Earthtalks

Earthtalks

ISBN: 1-4184-1942-7

Earthtalks: Conjectures on the Spirit Journey. Those understanding life to be a journey of spirit may resonate with these conjectures from a companion on the great journey shared with the congregations of two churches in the Roanoke Valley. 177 pages.

from "Anniversaries of the Spirit"

Everybody starts off with what can be called an environmental self which simply means there is no way we cannot be shaped profoundly by the environment we begin our lives in. All sorts of values, biases, and doctrines seep in before we are able even to begin to sort them all out. Our sense of self then is not so much our own as borrowed. This is not a bad thing, by the way, it's just the way things are.

The spiritual task of life, it seems to me, is to brave the rigors of a long journey in order to find one's real self which means, in a nutshell, there are going to have to be painful partings of the way--painful because to question and sometimes go beyond the prevailing culture predictably evokes at least puzzlement, if not wrath, from that culture. So what I'm suggesting as you reflect back on and jot down your spiritual steppingstones is to pay attention especially to the partings, to the difficult times in your unfolding history when, for the sake of your emerging real self calling you to be true to the voice within, you took the path less traveled.

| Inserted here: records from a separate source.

/-- R93, R94, R107: the channel is clear: a counter is asked for 1,000 FCLK before TXEN; an unsecured frame is posted. -/
def accessClear (pn : Nat) (j : Job) (s : State) : State :=
  let at_ := if j.level = 0 then s.clk.now else s.clk.now + 1000
  let k := activeKey s
  if windowBlocks s pn (spanAt s pn 4 0 0 at_ j.air j.bin false 1) then jobSet pn (some { j with phase := 4 }) s
  else if j.level = 0 then postJob pn (jobSet pn (some { j with phase := 5, start := at_ }) s)
  else if k = 0 then jobNoCounter pn 7 ((if j.kind = 2 ∨ j.kind = 3 then keyless else noKey) j.wing s)
  else counterAsk (pn / 2) (pn % 2) at_ k (jobSet pn (some { j with phase := 5, start := at_, ctr := none }) s)

/-- R107: CCA finds the channel busy: the transmit bin's power, `pwr` dBFS, reaches 04.0041.00, or its watcher correlates a
preamble. -/
def ccaBusy (s : State) (pwr : Int) (preamble : Bool) : Bool := preamble || decide (sgn 64 (obj s 0x04004100) ≤ pwr)

/-- R107: CCA ends after 8 symbol periods, the channel busy or clear. -/
def execCcaEnd (t pn : Nat) (pwr : Int) (preamble : Bool) (s : State) : Host.Outcome State Fault Refusal :=
  let s := atTime t s
  match jobGet s pn with
  | some j =>
    if j.phase = 1 ∧ j.start + symbols j.mode 8 ≤ s.clk.now then
      if ccaBusy s pwr preamble then
        if obj s 0x04004002 < j.nb + 1 then .next (accessFailed pn j s)
        else .next (jobSet pn (some { j with phase := 0, start := s.clk.now, nb := j.nb + 1
                                             be := min (j.be + 1) (obj s 0x04004001) }) s)
      else .next (accessClear pn j s)
    else .next s
  | none => .next s

/-- R480: a frame whose SFD the port found within the window still awaits its verdict. -/
def windowHeld (s : State) (pn b e : Nat) : Bool :=
  (List.range 24).any (fun l =>
    let x := laneGet s (pn / 2) l
    x.port == pn % 2 && (x.st == 2 || (x.st == 3 && x.frame.isSome)) && decide (b ≤ x.sfd ∧ x.sfd ≤ e))

/-- R112: an exchange is missed: CSL_MISS, the misses, and at the third ADRIFT with event 0x0403. -/
def cslMiss (j : Job) (s : State) : State :=
  let w := j.nbr / 8192
  let x := nbrGet s j.nbr
  let m := min 3 (bits x.flags 10 8 + 1)
  let y := { x with flags := setBits x.flags 10 8 m }
  let s1 := count w (tallyMac 21) s
  if m = 3 ∧ !bit x.flags 5 then raise w 0x0403 w x.addr x.exch (nbrSet j.nbr (nbrFlag 5 true y) s1)
  else nbrSet j.nbr y s1

/-- R480, R108: the window closes without its Enh-Ack: a new attempt, or NO_ACK at the limit. -/
def execAckWaitTimeout (t pn : Nat) (s : State) : Host.Outcome State Fault Refusal :=
  let s := atTime t s
  match jobGet s pn with
  | some j =>
    if j.phase = 3 ∧ j.winEnd ≤ s.clk.now ∧ !windowHeld s pn j.start j.winEnd then
      let s1 := if j.csl then cslMiss j s else s
      if j.tries < j.limit then .next (jobBegin pn j s1)
      else .next (jobComplete pn 2 (count j.wing (tallyMac 18) s1))
    else .next s
  | none => .next s

/-- R109: every 04.0070.00 ms enhanced beacons go on every bin of 04.0071.pn. (DEDUCED, log 74) -/
def execEnhancedBeaconInterval (t : Nat) (s : State) : Host.Outcome State Fault Refusal :=
  let s := atTime t s
  let i := obj s 0x04007000 * 1000000
  let due : Bool := match s.mac.ebNext with
    | some n => decide (n ≤ s.clk.now)
    | none => true
  if i ≠ 0 ∧ due then
    let s1 := { s with mac := { s.mac with ebNext := some (s.clk.now + i) } }
    .next ((List.range (2 * s.part.wings)).foldl (fun s pn =>
      (List.range 64).foldl (fun s b => if bit (obj s (0x04007100 + pn)) b then sendBeacon pn b s else s) s) s1)
  else .next s

/-! ### Following a parent (R113, R114) -/

/-- R114: a scan begins: 04.0064.00 ms, never less than two beacon intervals. -/
def scanBegin (s : State) : State :=
  { s with mac := { s.mac with scan := some (s.clk.now + max (obj s 0x04006400) (2 * obj s 0x04006200) * 1000000)
                               heard := 0, window := none } }

/-- R114: a candidate becomes the parent: event 0x0407, anchored on the last beacon heard from it. -/
def parentTake (p why : Nat) (s : State) : State :=
  let h := tabGet (0, 0) s.mac.heardAt p
  let s1 := { s with mac := { s.mac with parent := p, lostP := 255, misses := 0, beacon := h.1, bport := h.2, drift := none
                                         scan := none, scans := 0, window := none } }
  let s2 := if h.1 = 0 then s1 else { s1 with mac := { s1.mac with window := parentWindow s1 } }
  raise 0 0x0407 0 p why (regPutF (macStat 0) 1 1 0 s2)

/-- R113: a window closes without a counted beacon: a miss; the third loses the parent and a scan begins. -/
def execParentWindowClose (t : Nat) (s : State) : Host.Outcome State Fault Refusal :=
  let s := atTime t s
  match s.mac.window with
  | some (_, b) =>
    if notBeforeW 64 (ptimeNs s) b then
      let p := s.mac.parent
      let pn := s.mac.bport
      let m := s.mac.misses + 1
      if m < 3 then
        let s1 := { s with mac := { s.mac with misses := m } }
        .next (jobKick pn (raise 0 0x0405 0 p m { s1 with mac := { s1.mac with window := parentWindow s1 } }))
      else
        let s1 := { s with mac := { s.mac with misses := 0, parent := 255, lostP := p, scans := 0 } }
        .next (jobKick pn (macFlag 0 2 (raise 0 0x0406 0 p s.mac.beacon (scanBegin s1))))
    else .next s
  | none => .next s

Those, I suggest, were breakthroughs of the spirit for you and can therefore become anniversaries of spirit. It may be the time when it dawned on you that to be white, or any other color, is not a mark of superiority, that to believe such, and then to act on that belief, creates abominations. It may be when the realization thundered home that to consider America or any other nation as favored by God, as somehow closer to God, is not only ridiculous but dangerous. It may be when the church of your childhood no longer felt wide enough to sustain and bless your quest, when you paid the price and moved on. Try, as you are remembering these partings, to remember the time when they occurred, not only the year and month but even the day. The goal in all this, remember, is to create your own holy days in the year's turning, your own anniversaries of spirit.

from "The Stupendous Journey"

Bill Moyers asked Joseph Campbell shortly before he died if he still believed we are at this moment participating in one of the very greatest leaps of the human spirit, and Campbell's response was "the greatest ever." And what gave him such confidence was to see in the Gaia principle that I mentioned--the sense of the whole planet as a living presence--the rise of a new mythology that can save us. And in that spellbinding picture of Earth as seen from the moon he sees the fitting symbol for this new mythology. Isn't it a hopeful dream to imagine the nation-states of the Earth trading in their flags for the flag of Gaia?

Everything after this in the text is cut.